Collecting histogram statistics

You can enable improved access path selection by collecting histogram statistics.

About this task

Db2 uses histogram statistics to estimate predicate selectivity from value-distribution statistics that are collected over the entire range of values in a data set.

The recommendation is to collect histogram statistics for columns that are specified in predicates, ORDER BY, GROUP BY, and HAVING clauses of SQL statements. Histogram statistics are most helpful for range, LIKE, and BETWEEN predicates, but they can also improve selectivity for equality, IS NULL, and IN predicates, and predicates that compare two columns.

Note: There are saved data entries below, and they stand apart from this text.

/-- R66 item 4: the rows and the columns of the basis sum to at most `√8` in magnitude. -/
theorem basis_row_abs_sum (k : Fin 8) : ∑ m, |basis k m| ≤ 2 * √2 := by
  have hc : ∑ _m : Fin 8, cosN 4 / 2 ≤ 2 * √2 := by
    rw [cosN_4]
    simp only [Finset.sum_const, Finset.card_univ, Fintype.card_fin, nsmul_eq_mul]
    push_cast
    linarith
  by_cases h0 : k = 0
  · subst h0
    refine le_trans (le_of_eq (Finset.sum_congr rfl fun m _ => ?_)) hc
    rw [basis_zero, abs_of_nonneg (by rw [cosN_4]; positivity)]
  by_cases h4 : k = 4
  · subst h4
    exact le_trans (le_of_eq (Finset.sum_congr rfl fun m _ => abs_basis_four m)) hc
  · exact sum_abs_le _ _ (fun m => basisApprox_error k m) (basisApprox_row_sum k h0 h4)

theorem basis_col_abs_sum (m : Fin 8) : ∑ k, |basis k m| ≤ 2 * √2 :=
  sum_abs_le _ _ (fun k => basisApprox_error k m) (basisApprox_col_sum m)

/-! ### Rounding to a grid of binary32 values -/

/-- The exact quotient in the fraction of a packed integer. -/
theorem int_mantissa (a : ℕ) (h0 : a ≠ 0) (h : a ≤ 2 ^ 24) :
    a * 2 ^ 23 / 2 ^ a.log2 * 2 ^ a.log2 = a * 2 ^ 23 ∧ 2 ^ 23 ≤ a * 2 ^ 23 / 2 ^ a.log2 ∧
      a * 2 ^ 23 / 2 ^ a.log2 < 2 ^ 24 ∧ a.log2 ≤ 24 := by
  have h1 : 2 ^ a.log2 ≤ a := Nat.log2_self_le h0
  have h2 : a < 2 ^ (a.log2 + 1) := Nat.lt_log2_self
  have hk : a.log2 ≤ 24 := by
    by_contra hc
    have : 2 ^ 25 ≤ 2 ^ a.log2 := Nat.pow_le_pow_right (by norm_num) (by omega)
    omega
  have hpos : 0 < 2 ^ a.log2 := by positivity
  have hdvd : 2 ^ a.log2 ∣ a * 2 ^ 23 := by
    by_cases h24 : a.log2 = 24
    · rw [h24] at h1 ⊢
      have : a = 2 ^ 24 := by omega
      rw [this]; exact Dvd.intro _ rfl
    · exact Dvd.dvd.mul_left (pow_dvd_pow 2 (by omega)) a
  refine ⟨Nat.div_mul_cancel hdvd, ?_, ?_, hk⟩
  · rw [Nat.le_div_iff_mul_le hpos]; nlinarith
  · rw [Nat.div_lt_iff_lt_mul hpos]
    rw [pow_succ] at h2
    nlinarith

/-- The pattern of `n * 2^c / 2^127`. -/
def packScaled (n : ℤ) (c : ℕ) : Word :=
  if n = 0 then 0
  else packF (decide (n < 0)) (c + n.natAbs.log2) (n.natAbs * 2 ^ 23 / 2 ^ n.natAbs.log2 - 2 ^ 23)

theorem fencInt_eq_packScaled (n : ℤ) : fencInt n = packScaled n 127 := rfl

theorem packScaled_spec (n : ℤ) (c : ℕ) (hn : n.natAbs ≤ 2 ^ 24) (h0 : c ≠ 0) (hc : c + 24 < 255) :
    finite (packScaled n c) = true ∧ fval (packScaled n c) = n * 2 ^ c / 2 ^ 127 := by
  by_cases hz : n = 0
  · subst hz
    exact ⟨by rw [packScaled, if_pos rfl]; decide, by rw [packScaled, if_pos rfl, fval_zero]; simp⟩
  · have ha : n.natAbs ≠ 0 := by omega
    obtain ⟨e1, e2, e3, e4⟩ := int_mantissa n.natAbs ha hn
    rw [packScaled, if_neg hz]
    refine ⟨finite_packF _ _ _ (by omega) (by omega), ?_⟩
    rw [fval_packF _ _ _ (by omega) (by omega) (by omega)]
    have e1' : ((n.natAbs * 2 ^ 23 / 2 ^ n.natAbs.log2 : ℕ) : ℚ) * 2 ^ n.natAbs.log2 =
        (n.natAbs : ℚ) * 2 ^ 23 := by exact_mod_cast e1
    rw [Nat.cast_sub e2, pow_add]
    have hs : (signFactor (decide (n < 0))) * (n.natAbs : ℚ) = n := by
      rw [Nat.cast_natAbs]
      unfold signFactor
      by_cases hneg : n < 0
      · simp [hneg, abs_of_neg hneg]
      · simp [hneg, abs_of_nonneg (not_lt.mp hneg)]
    rw [div_eq_div_iff (by positivity) (by positivity)]
    push_cast
    linear_combination (2 ^ c * 2 ^ 127 * 2 ^ 23 : ℚ) * hs +
      (signFactor (decide (n < 0)) * 2 ^ c * 2 ^ 127) * e1'

/-- The scale `t <= 14` with `M <= 2^(10+t)`, least such. -/
def gridScale (M : ℚ) : ℕ := ((List.range 14).find? fun t => decide (M ≤ 2 ^ (10 + t))).getD 14

theorem gridScale_spec (M : ℚ) (hM : M ≤ 2 ^ 24) :
    gridScale M ≤ 14 ∧ M ≤ 2 ^ (10 + gridScale M) ∧
      (gridScale M = 0 ∨ (2 : ℚ) ^ (9 + gridScale M) < M) := by
  unfold gridScale
  rcases h : (List.range 14).find? fun t => decide (M ≤ 2 ^ (10 + t)) with _ | t
  · simp only [Option.getD_none]
    rw [List.find?_eq_none] at h
    refine ⟨le_rfl, hM, Or.inr ?_⟩
    have := h 13 (by simp)
    simpa using this
  · simp only [Option.getD_some]
    obtain ⟨h1, h2⟩ := List.find?_range_eq_some.mp h
    simp only [decide_eq_true_eq, Bool.not_eq_true', decide_eq_false_iff_not, not_le] at h1 h2
    refine ⟨by have := h2.1; simp at this; omega, h1, ?_⟩
    rcases t with _ | t
    · exact Or.inl rfl
    · right
      have := h2.2 t (by omega)
      rw [show 9 + (t + 1) = 10 + t by ring]
      exact this

/-- The multiple of the grid step `2^t / 2^11` nearest to `A`, limited to `2^24` steps. -/
def gridRound (A : ℚ) (t : ℕ) : ℤ := max (-2 ^ 24) (min (2 ^ 24) ⌊A * 2 ^ 11 / 2 ^ t + 1 / 2⌋)

theorem gridRound_natAbs (A : ℚ) (t : ℕ) : (gridRound A t).natAbs ≤ 2 ^ 24 := by
  have h1 : -2 ^ 24 ≤ gridRound A t := le_max_left _ _
  have h2 : gridRound A t ≤ 2 ^ 24 := max_le (by norm_num) (min_le_left _ _)
  omega

/-- Rounding a good approximation `A` of `E` lands within one grid step of `E`. -/
theorem gridRound_error (A : ℚ) (E : ℝ) (t : ℕ) (hE : |E| ≤ 2 ^ 24 * (2 ^ t / 2 ^ 11))
    (hA : |E - (A : ℝ)| ≤ 2 ^ t / 2 ^ 12) :
    |(gridRound A t : ℝ) * 2 ^ t / 2 ^ 11 - E| ≤ 2 ^ t / 2 ^ 11 := by
  set g : ℝ := 2 ^ t / 2 ^ 11 with hg
  have hgpos : 0 < g := by positivity
  set r : ℤ := ⌊A * 2 ^ 11 / 2 ^ t + 1 / 2⌋ with hr
  have hr1 : (r : ℝ) * g ≤ A + g / 2 := by
    have : (r : ℚ) ≤ A * 2 ^ 11 / 2 ^ t + 1 / 2 := Int.floor_le _
    have : (r : ℝ) ≤ A * 2 ^ 11 / 2 ^ t + 1 / 2 := by
      have := (Rat.cast_le (K := ℝ)).mpr this
      push_cast at this
      exact this
    calc (r : ℝ) * g ≤ (A * 2 ^ 11 / 2 ^ t + 1 / 2) * g := by gcongr
      _ = A + g / 2 := by rw [hg]; field_simp
  have hr2 : A - g / 2 ≤ (r : ℝ) * g := by
    have : A * 2 ^ 11 / 2 ^ t + 1 / 2 < (r : ℚ) + 1 := Int.lt_floor_add_one _
    have : (A : ℝ) * 2 ^ 11 / 2 ^ t + 1 / 2 < (r : ℝ) + 1 := by
      have := (Rat.cast_lt (K := ℝ)).mpr this
      push_cast at this
      exact this
    calc (A : ℝ) - g / 2 = (A * 2 ^ 11 / 2 ^ t + 1 / 2 - 1) * g := by rw [hg]; field_simp; ring
      _ ≤ (r : ℝ) * g := by gcongr; linarith
  have hhalf : (2 : ℝ) ^ t / 2 ^ 12 = g / 2 := by rw [hg]; ring
  rw [hhalf] at hA
  rw [abs_le] at hA hE ⊢
  have key : (gridRound A t : ℝ) * 2 ^ t / 2 ^ 11 = (gridRound A t : ℝ) * g := by rw [hg]; ring
  rw [key]
  have hcast : (gridRound A t : ℝ) = max (-2 ^ 24) (min (2 ^ 24) (r : ℝ)) := by
    rw [gridRound, ← hr]; push_cast; norm_num
  rw [hcast]
  constructor
  · rcases le_total (2 ^ 24 : ℝ) (r : ℝ) with h | h
    · rw [min_eq_left h]
      have : (2 ^ 24 : ℝ) * g ≤ max (-2 ^ 24) (2 ^ 24) * g := by gcongr; exact le_max_right _ _
      linarith
    · rw [min_eq_right h]
      have : (r : ℝ) * g ≤ max (-2 ^ 24) (r : ℝ) * g := by gcongr; exact le_max_right _ _
      linarith
  · rcases le_total (-2 ^ 24 : ℝ) (min (2 ^ 24) (r : ℝ)) with h | h
    · rw [max_eq_right h]
      have : min (2 ^ 24) (r : ℝ) * g ≤ r * g := by gcongr; exact min_le_right _ _
      linarith
    · rw [max_eq_left h]; linarith

/-- The grid step is within the tolerance of R64. -/
theorem grid_le_tol (M : ℚ) (hM : M ≤ 2 ^ 24) : 2 ^ gridScale M / 2 ^ 11 ≤ tol M := by
  obtain ⟨-, -, h | h⟩ := gridScale_spec M hM
  · rw [h]; exact le_trans (by norm_num) (le_max_left _ _)
  · refine le_trans ?_ (le_max_right _ _)
    rw [div_le_div_iff₀ (by positivity) (by positivity)]
    rw [pow_add] at h
    nlinarith

/-- A reference datapath with rational weights `a i`, `b i` for element `i`. -/
def referenceImpl (a b : Elem → Fin 8 → ℚ) (S : FBlock) : FBlock :=
  Vector.ofFn fun i =>
    packScaled (gridRound (sepSum (a i) (b i) fun j => fval S[j]) (gridScale (blockMax S)))
      (116 + gridScale (blockMax S))

theorem referenceImpl_accurate (a b : Elem → Fin 8 → ℝ) (a' b' : Elem → Fin 8 → ℚ)
    (ha : ∀ i m, |a i m - (a' i m : ℝ)| ≤ 1 / 10 ^ 12) (hb : ∀ i m, |b i m - (b' i m : ℝ)| ≤ 1 / 10 ^ 12)
    (ha1 : ∀ i m, |a' i m| ≤ 1 / 2) (hb1 : ∀ i m, |b' i m| ≤ 1 / 2)
    (has : ∀ i, ∑ m, |a i m| ≤ 2 * √2) (hbs : ∀ i, ∑ m, |b i m| ≤ 2 * √2) :
    Accurate (fun X i => sepSum (a i) (b i) X) (referenceImpl a' b') := by
  intro S hS i
  have hM : blockMax S ≤ 2 ^ 24 :=
    (blockMax_le_iff S _).2 ⟨by norm_num, fun j => ((inRange_iff S).1 hS j).2⟩
  obtain ⟨t1, t2, -⟩ := gridScale_spec (blockMax S) hM
  have hget : (referenceImpl a' b' S)[i] = packScaled
      (gridRound (sepSum (a' i) (b' i) fun j => fval S[j]) (gridScale (blockMax S)))
      (116 + gridScale (blockMax S)) := by
    simp [referenceImpl]
  obtain ⟨p1, p2⟩ := packScaled_spec
    (gridRound (sepSum (a' i) (b' i) fun j => fval S[j]) (gridScale (blockMax S)))
    (116 + gridScale (blockMax S)) (gridRound_natAbs _ _) (by omega) (by omega)
  rw [hget]
  refine ⟨p1, ?_⟩
  rw [p2]
  have hX : ∀ j : Elem, |((fval S[j] : ℚ) : ℝ)| ≤ (blockMax S : ℝ) := fun j => by
    exact_mod_cast abs_fval_le_blockMax S j
  have hMr : (blockMax S : ℝ) ≤ 2 ^ (10 + gridScale (blockMax S)) := by exact_mod_cast t2
  have hE : |sepSum (a i) (b i) fun j => ((fval S[j] : ℚ) : ℝ)| ≤
      2 ^ 24 * (2 ^ gridScale (blockMax S) / 2 ^ 11) := by
    refine le_trans (sepSum_gain _ _ _ _ (has i) (hbs i) hX) ?_
    rw [pow_add] at hMr
    linarith
  have hcast : ((sepSum (a' i) (b' i) fun j => fval S[j] : ℚ) : ℝ) =
      sepSum (fun m => (a' i m : ℝ)) (fun m => (b' i m : ℝ)) fun j => ((fval S[j] : ℚ) : ℝ) := by
    simp [sepSum]
  have hA : |(sepSum (a i) (b i) fun j => ((fval S[j] : ℚ) : ℝ)) -
      ((sepSum (a' i) (b' i) fun j => fval S[j] : ℚ) : ℝ)| ≤ 2 ^ gridScale (blockMax S) / 2 ^ 12 := by
    rw [hcast]
    refine le_trans (sepSum_error _ _ _ _ _ _ (ha i) (hb i) ?_ ?_ hX) ?_
    · exact fun m => by
        have := (Rat.cast_le (K := ℝ)).mpr (ha1 i m)
        push_cast at this
        exact this
    · exact fun m => by
        have := (Rat.cast_le (K := ℝ)).mpr (hb1 i m)
        push_cast at this
        exact this
    · rw [pow_add] at hMr
      have h0 : (0 : ℝ) < 2 ^ gridScale (blockMax S) := by positivity
      rw [div_le_div_iff₀ (by positivity) (by positivity)]
      norm_num at hMr ⊢
      linarith
  have hr := gridRound_error _ _ _ hE hA
  have hconv : (((gridRound (sepSum (a' i) (b' i) fun j => fval S[j]) (gridScale (blockMax S)) : ℤ) : ℚ) *
      2 ^ (116 + gridScale (blockMax S)) / 2 ^ 127 : ℚ) =
      ((gridRound (sepSum (a' i) (b' i) fun j => fval S[j]) (gridScale (blockMax S)) : ℤ) : ℚ) *
      2 ^ gridScale (blockMax S) / 2 ^ 11 := by
    rw [pow_add, div_eq_div_iff (by positivity) (by positivity)]; ring
  rw [hconv]
  push_cast
  refine le_trans hr ?_
  have h := (Rat.cast_le (K := ℝ)).mpr (grid_le_tol _ hM)
  push_cast at h
  exact h

/-- The reference forward datapath. -/
def fdctReference : FBlock → FBlock :=
  referenceImpl (fun i => basisApprox (rowOf i)) (fun i => basisApprox (colOf i))

/-- The reference inverse datapath. -/
def idctReference : FBlock → FBlock :=
  referenceImpl (fun i p => basisApprox p (rowOf i)) (fun i q => basisApprox q (colOf i))

theorem fdctReference_accurate : Accurate fdctExact fdctReference := by
  have h : fdctExact = fun X i => sepSum (basis (rowOf i)) (basis (colOf i)) X := by
    funext X i; exact fdctExact_eq_sepSum X i
  rw [h]
  exact referenceImpl_accurate _ _ _ _ (fun i m => basisApprox_error _ m)
    (fun i m => basisApprox_error _ m) (fun i m => basisApprox_half _ m)
    (fun i m => basisApprox_half _ m) (fun i => basis_row_abs_sum _) (fun i => basis_row_abs_sum _)

theorem idctReference_accurate : Accurate idctExact idctReference := by
  have h : idctExact =
      fun X i => sepSum (fun p => basis p (rowOf i)) (fun q => basis q (colOf i)) X := by
    funext X i; exact idctExact_eq_sepSum X i
  rw [h]
  exact referenceImpl_accurate _ _ _ _ (fun i p => basisApprox_error p _)
    (fun i q => basisApprox_error q _) (fun i p => basisApprox_half p _)
    (fun i q => basisApprox_half q _) (fun i => basis_col_abs_sum _) (fun i => basis_col_abs_sum _)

The collection of histogram requires a sort operation. In the event that FREQVAL statistics are also collected, the same sort operation is used. For indexes with columns of mixed order, statistics can be collected only for the prefix columns of the same order.

Procedure

To collect histogram statistics:

  • Specify the HISTOGRAM option when you invoke one of the following utilities:
    • RUNSTATS
    • LOAD with the REPLACE, STATISTICS, and INDEX options.
    • REORG INDEX with the inline STATISTICS option.
    • REORG TABLESPACE with the inline STATISTICS option.
    • REBUILD INDEX
    Important: Histogram statistics that you collect through RUNSTATS are not the same as histogram statistics that you collect through other methods. Histogram statistics that you collect with LOAD, REORG, or REBUILD are only rough estimates. To obtain more exact statistics, use RUNSTATS.
  • Optional: Specify an integer value for the NUMQUANTILES option to set a guideline for number of intervals that Db2 uses for the histogram statistics.
    The value must be greater than or equal to one, and less than or equal to 100.

    The recommendation is to not specify the value of NUMQUANTILES in most cases. When the NUMQUANTILES value is not specified, Db2 uses as many as 100 intervals. However, Db2 might collect a smaller number of intervals, which is optimized for the number of rows and the number of distinct values in the table, and other factors.

    You might want to specify a specific value for NUMQUANTILES for certain applications situations that are well understood. For example, if queries frequently specify range intervals such as 0-10%, 10-20%, 20-30%, and so on, then a NUMQUANTILES value of 10 might be more appropriate.

    Even when you specify a value for NUMQUANTILES, the exact number of resulting intervals that Db2 creates is likely to vary from the value that you specify, depending on the number of rows, the number of distinct values, and other factors.